Advocate Editorial Board opinion: Americans united in grief after tragedy
The following is a rerun of an editorial published in the Victoria Advocate on Nov. 24, 1963, in reaction to the assassination of President John F. Kennedy:
The first profound shock and confusion of unreality perhaps by now have abated sufficiently to attempt a few inadequate words on the meaning and the depth of one of the great tragedies of American history.
This sorrowing Sunday morning, the body of John Fitzgerald Kennedy, 35th president of the United States, lies in state in the East Room of the White House. The nation's grief is concentrated in that room, just as it was concentrated in that same room nearly a hundred years ago at the bier of another martyred president, Abraham Lincoln.
In a little while, the mortal remains of our president will be removed in a cortege up mourning-draped Pennsylvania Avenue to the rotunda of the nation's Capitol, and in that historic place the grieving thousands of just plain Americans will file by to pay their last respects.
There is no point in trying to explain a monstrous crime of murder such as this in terms of logic or sense, because neither logic nor sense have any part in such a crime. There can only be a feeling of helplessness that such a thing could be done in our time, perhaps a rush of anger at the perpetrator or perpetrators, and that followed by an overwhelming sense of personal loss and grief.
On this day, there are very likely few Americans but feel they are deeply and personally involved in this tragedy which has befallen our nation. With the Kennedy family, and most of all Mrs. Kennedy, their heads are bowed in a communion of sorrow and grief which is deeply personal and profoundly sympathetic.
Perhaps, in this period of a national retreat into mourning, there may come moments of reappraisal and self-assessment both as a nation and as individuals. Perhaps there may be moments of sincere seeking for divine guidance and consolement upon which mankind must ever lean in its times of extreme distress.
For Texans, there must be an added burden of bewilderment and shock because the crime was committed in one of its great metropolitan centers of pride and achievement at Dallas. But this can be only a superficial stigma, if it is a stigma at all, because such a crime is not a deed of logic or sense or locale. It had nothing to do with Texas except that this happened to be the place, and this happened to be the day and hour.

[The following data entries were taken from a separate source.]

/-- The pulse at which the high-water position of an open pass reaches a segment boundary, with no mark found
(State.findsNoMark: at any level, with any clear interval, an OPEN one too); the wear of
the pulse is attributed last. The segment is left: no entry of the pass is open in it and its strip is no longer OPEN; its
entry is COMPLETE exactly when all its spans are VALID, which advances an ACTIVE request for the segment (R113). Then the
next segment is entered (SegmentEntered: room made, the ring's strip taken and its former life evicted, the entry listed),
with its span 0 WHOLE in progress, and given to the request queue (R112), and a run that has not counted it adds 1 to its
wear (R17); or the pass closes, MAP_EDGE at 2,097,152 and END_MARK at or beyond a tape end, and an ACTIVE request is TAKEN
again (R114). That the cause is MAP_EDGE with the tape end at 2,097,152 too is the model's reading (log 42), as are the order
within a segment entry and the former life of its strip (logs 8, 14, 20), that neither the strip entered nor the next field
of the strip left asks for a record write (log 18), and the order of the two units at a boundary (log 9). -/
def Obligations.SegmentBoundaryLeavesSegment : Prop :=
  ∀ (level : Level) (s : State) (travel : Nat) (recorded : Level) (interval : Option ClearInterval) (pass : OpenPass)
      (en : Entered) (h : HighWater) (x : SpanCount) (last : Quad (BitVec 16)),
    s.canonical → s.motion.mode ≠ .unloaded → s.findsNoMark .forward level travel recorded interval → s.capture.pass = some pass → pass.entered = some en →
    s.motion.high = some h → s.capture.span = some x → s.capture.lastResidue = some last →
    (s.strip en.strip).state ≠ .vacant → x.index < (s.strip en.strip).spans.length →
    let q := s.motion.position + 1
    let high := max h.position q
    let c : Instr := .tachometerPulse .forward level
    let moved : State := (s.stepped .forward level).sensed travel recorded interval
    let complete : Bool → Prop := fun b => b = true ↔
      (s.capture.overrun = false ∧ x.whole = true ∧ x.frames ≠ 0) ∧
        ∀ k r, (s.strip en.strip).spans[k]? = some r → k ≠ x.index → r.validity = .valid
    0 ≤ q → q ≤ 8388607 → h.next ≤ high → h.next = 512 * ((en.segment : Int) + 1) →
    let left : State := (moved.endSpan false).leaveSegment pass.number en false
    let closes : CloseCause → Prop := fun cause => ∃ (u : State) (b : Bool), Completes c s u.attributeWear ∧
      PassClosed moved u pass cause high false ∧ complete b ∧
      u.requests = (s.requestFinalized en.segment b).requestPassClosed.requests
    (h.next = 2097152 → closes .mapEdge) ∧
    (∀ e, h.next < 2097152 → s.motion.tapeEnd = some e → e ≤ h.next → closes .endMark) ∧
    (h.next < 2097152 → (∀ e, s.motion.tapeEnd = some e → h.next < e ∧ high < e) →
      let g := en.segment + 1
      ∃ (u : State) (i : Nat) (b : Bool), Completes c s u.attributeWear ∧
        (∀ e ∈ (u.segment en.segment).entries, e.pass = pass.number → e.fields ≠ none) ∧
        u.capture.pass = some ⟨pass.number, some ⟨g, i⟩, g⟩ ∧
        u.capture.frameCount = 0 ∧ u.capture.overrun = false ∧ u.capture.closing = none ∧
        u.capture.cell = some ⟨0, 0, Oct.fill 0⟩ ∧
        u.capture.span = some (SpanCount.begun g 0 0 last u.capture.reference) ∧
        u.capture.settings = s.capture.settings ∧
        u.motion = { moved.motion with high := some ⟨high, h.next + 32⟩ } ∧ (u.strip i).state = .opened ∧
        (u.strip i).owner = some (g, pass.number) ∧
        (u.strip i).descriptor.bind (·.previous) = some en.strip ∧
        (u.segment g).entries.getLast? = some ⟨pass.number, i, none⟩ ∧
        (i ≠ en.strip → (u.strip en.strip).state ≠ .opened) ∧ u.map.passCounter = s.map.passCounter ∧
        u.map.session = s.map.session ∧ complete b ∧
        u.requests = ((s.requestFinalized en.segment b).requestEntered g).requests ∧
        (u.segment g).wear = (s.segment g).wear ∧
        (∃ e : State, SegmentEntered
            { left with capture := { left.capture with pass := some ⟨pass.number, none, pass.lastSegment⟩ } } e g
            pass.number i
            (some en.strip) ∧
          u.advisory = (e.recompute h.next .forward).advisory ∧ u.port = (e.recompute h.next .forward).port ∧
          u = { e with motion := u.motion, capture := u.capture, advisory := u.advisory, port := u.port }) ∧
        ∀ r, s.motion.run = some r → s.map.session = .armed → q = h.next →
          (∀ lo hi, r.counted = some (lo, hi) → hi < g) →
          (u.attributeWear.segment g).wear = min ((s.segment g).wear + 1) 255)
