theorem witness_BoundaryEndsSpan :
    ((sensing 639 .opaqueTape 3 none).canonical ∧ (sensing 639 .opaqueTape 3 none).motion.mode ≠ .unloaded ∧
      (sensing 639 .opaqueTape 3 none).motion.clearInterval = none ∧ held.capture.pass = none ∧ held.motion.high = none ∧
      held.motion.mode ≠ .play ∧ ((639 : Int) + 1) % 32 = 0) ∧
    (let s : State := { sensing (-1) .opaqueTape 3 none with
       motion := { (sensing (-1) .opaqueTape 3 none).motion with mode := .play, run := some ⟨none⟩ } }
     s.canonical ∧ s.capture.pass = none ∧ s.motion.high = none ∧ s.motion.mode = .play ∧ ((-1 : Int) + 1) % 32 = 0) ∧
    ((recordingAt 0 32 .opaqueTape 3 none).motion.high = some ⟨0, 32⟩ ∧ (0 : Int) - 1 < 0) ∧
    (let s : State := { recordingAt 610 640 .opaqueTape 3 none with
       motion := { (recordingAt 610 640 .opaqueTape 3 none).motion with tapeEnd := some 611 } }
     s.canonical ∧ s.motion.high = some ⟨610, 640⟩ ∧ s.motion.tapeEnd = some 611 ∧ ¬max (610 : Int) 611 < 611) ∧
    (recordingAt 639 640 .opaqueTape 3 none).canonical ∧
    (recordingAt 639 640 .opaqueTape 3 none).motion.run = some ⟨some (1, 1)⟩ ∧
    (recordingAt 639 640 .opaqueTape 3 none).capture.pass = some ⟨2, some ⟨1, 1⟩, 1⟩ ∧
    (recordingAt 639 640 .opaqueTape 3 none).motion.tapeEnd = none ∧
    (640 : Int) ≤ max 639 (639 + 1) ∧ (640 : Int) % 512 ≠ 0 ∧ span.index < strip1.spans.length :=
  ⟨⟨(sensing_ready ..).1, by decide, rfl, rfl, rfl, by decide, by decide⟩,
    ⟨⟨held_canonical.segments, held_canonical.strips, held_canonical.slots, held_canonical.ids⟩, rfl, rfl, rfl, by decide⟩,
    by decide, ⟨⟨(recording_canonical .active).segments, (recording_canonical .active).strips,
      (recording_canonical .active).slots, (recording_canonical .active).ids⟩, rfl, rfl, by decide⟩,
    (recordingAt_ready ..).1, rfl, rfl, rfl, by decide, by decide, by decide⟩

/-- Pulses over a boundary, forward from 639 and into segment 2 from 1023, that find no mark: an OPEN interval up to the last
position below the test of R7, a level not yet accepted, an edge that opens an interval and one that closes it (R5 to R8). -/
theorem witness_BoundaryEndsSpan_sensor :
    (recordingAt 639 640 .clearTape 3 (some ⟨.forwardEdge 577, false⟩)).findsNoMark .forward .clearTape 4 .clearTape
      (some ⟨.forwardEdge 577, false⟩) ∧
    (recordingAt 1023 1024 .opaqueTape 14 none).findsNoMark .forward .clearTape 15 .opaqueTape none ∧
    (recordingAt 639 640 .opaqueTape 15 none).findsNoMark .forward .clearTape 0 .clearTape
      (some ⟨.forwardEdge 640, false⟩) ∧
    (sensing 640 .clearTape 16 (some ⟨.forwardEdge 630, false⟩)).findsNoMark .reverse .opaqueTape 0 .opaqueTape none :=
  ⟨.inl ⟨.inl rfl, fun e h => by cases h; decide, nofun, rfl, rfl, rfl⟩,
    .inl ⟨.inr (by decide), nofun, nofun, rfl, rfl, rfl⟩, .inr (.inl ⟨rfl, rfl, by decide, rfl, rfl, rfl⟩),
    .inr (.inr ⟨rfl, rfl, by decide, .inr (.inr (.inl ⟨rfl, .inr (.inr ⟨630, rfl⟩)⟩)), rfl, rfl, rfl⟩)⟩

theorem witness_SegmentBoundaryLeavesSegment :
    (let s := recordingAt 1023 1024 .opaqueTape 3 none
     s.canonical ∧ s.motion.mode ≠ .unloaded ∧ s.motion.clearInterval = none ∧
       s.capture.pass = some ⟨2, some ⟨1, 1⟩, 1⟩ ∧ s.motion.high = some ⟨1023, 1024⟩ ∧ s.capture.span = some span ∧
       s.capture.lastResidue = some (Quad.fill 7#16) ∧ (s.strip 1).state ≠ .vacant ∧
       span.index < (s.strip 1).spans.length ∧ (1024 : Int) = 512 * ((1 : Nat) + 1) ∧ (1024 : Int) ≤ max 1023 (1023 + 1) ∧
       s.motion.run = some ⟨some (1, 1)⟩ ∧ s.map.session = .armed ∧ 1 < 1 + 1) ∧
    (let s : State := { recordingAt 2097151 2097152 .opaqueTape 3 none with
       capture := { (recordingAt 2097151 2097152 .opaqueTape 3 none).capture with pass := some ⟨2, some ⟨4095, 1⟩, 4095⟩ } }
     s.canonical ∧ s.capture.pass = some ⟨2, some ⟨4095, 1⟩, 4095⟩ ∧ s.motion.high = some ⟨2097151, 2097152⟩ ∧
       (2097152 : Int) = 512 * ((4095 : Nat) + 1)) ∧
    (1024 : Int) < 2097152 ∧ { (recording .active).motion with tapeEnd := some 1024 }.tapeEnd = some 1024 :=
  ⟨⟨(recordingAt_ready ..).1, by decide, rfl, rfl, rfl, rfl, rfl, by decide, by decide, by decide, by decide, rfl, rfl,
      by decide⟩,
    ⟨⟨(recording_canonical .active).segments, (recording_canonical .active).strips,
      (recording_canonical .active).slots, (recording_canonical .active).ids⟩, rfl, rfl, by decide⟩, by decide, rfl⟩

In this time of sorrow, this nation cannot but feel the depth of its need to face the demands of an early tomorrow which must surely come. The sacrifice of our president does not remove one iota of the urgency of world crisis in which this generation must spend its days, nor does it solve any of the critical domestic issues which were faced by John Fitzgerald Kennedy and which must still be faced by his survivors.
To Lyndon Baines Johnson, a native son of the Texas Hill Country, has fallen a challenge and a responsibility as great as ever befell any presidential successor in the history of this nation.
A great many of us in Texas, because this is where he comes from, know President Johnson intimately and well. To those of us who know him best, there is a confidence that the challenge and the responsibility will be met in full.
There is a further note of encouragement, and it is a fact: No vice president in the history of this country was ever better prepared, better advised on all the ins and outs of foreign involvements and domestic problems, than Lyndon B. Johnson.
Our new president will need the help, the confidence and the understanding of all of us in the difficult days of transition that lie immediately ahead. That we are ready to give in full measure.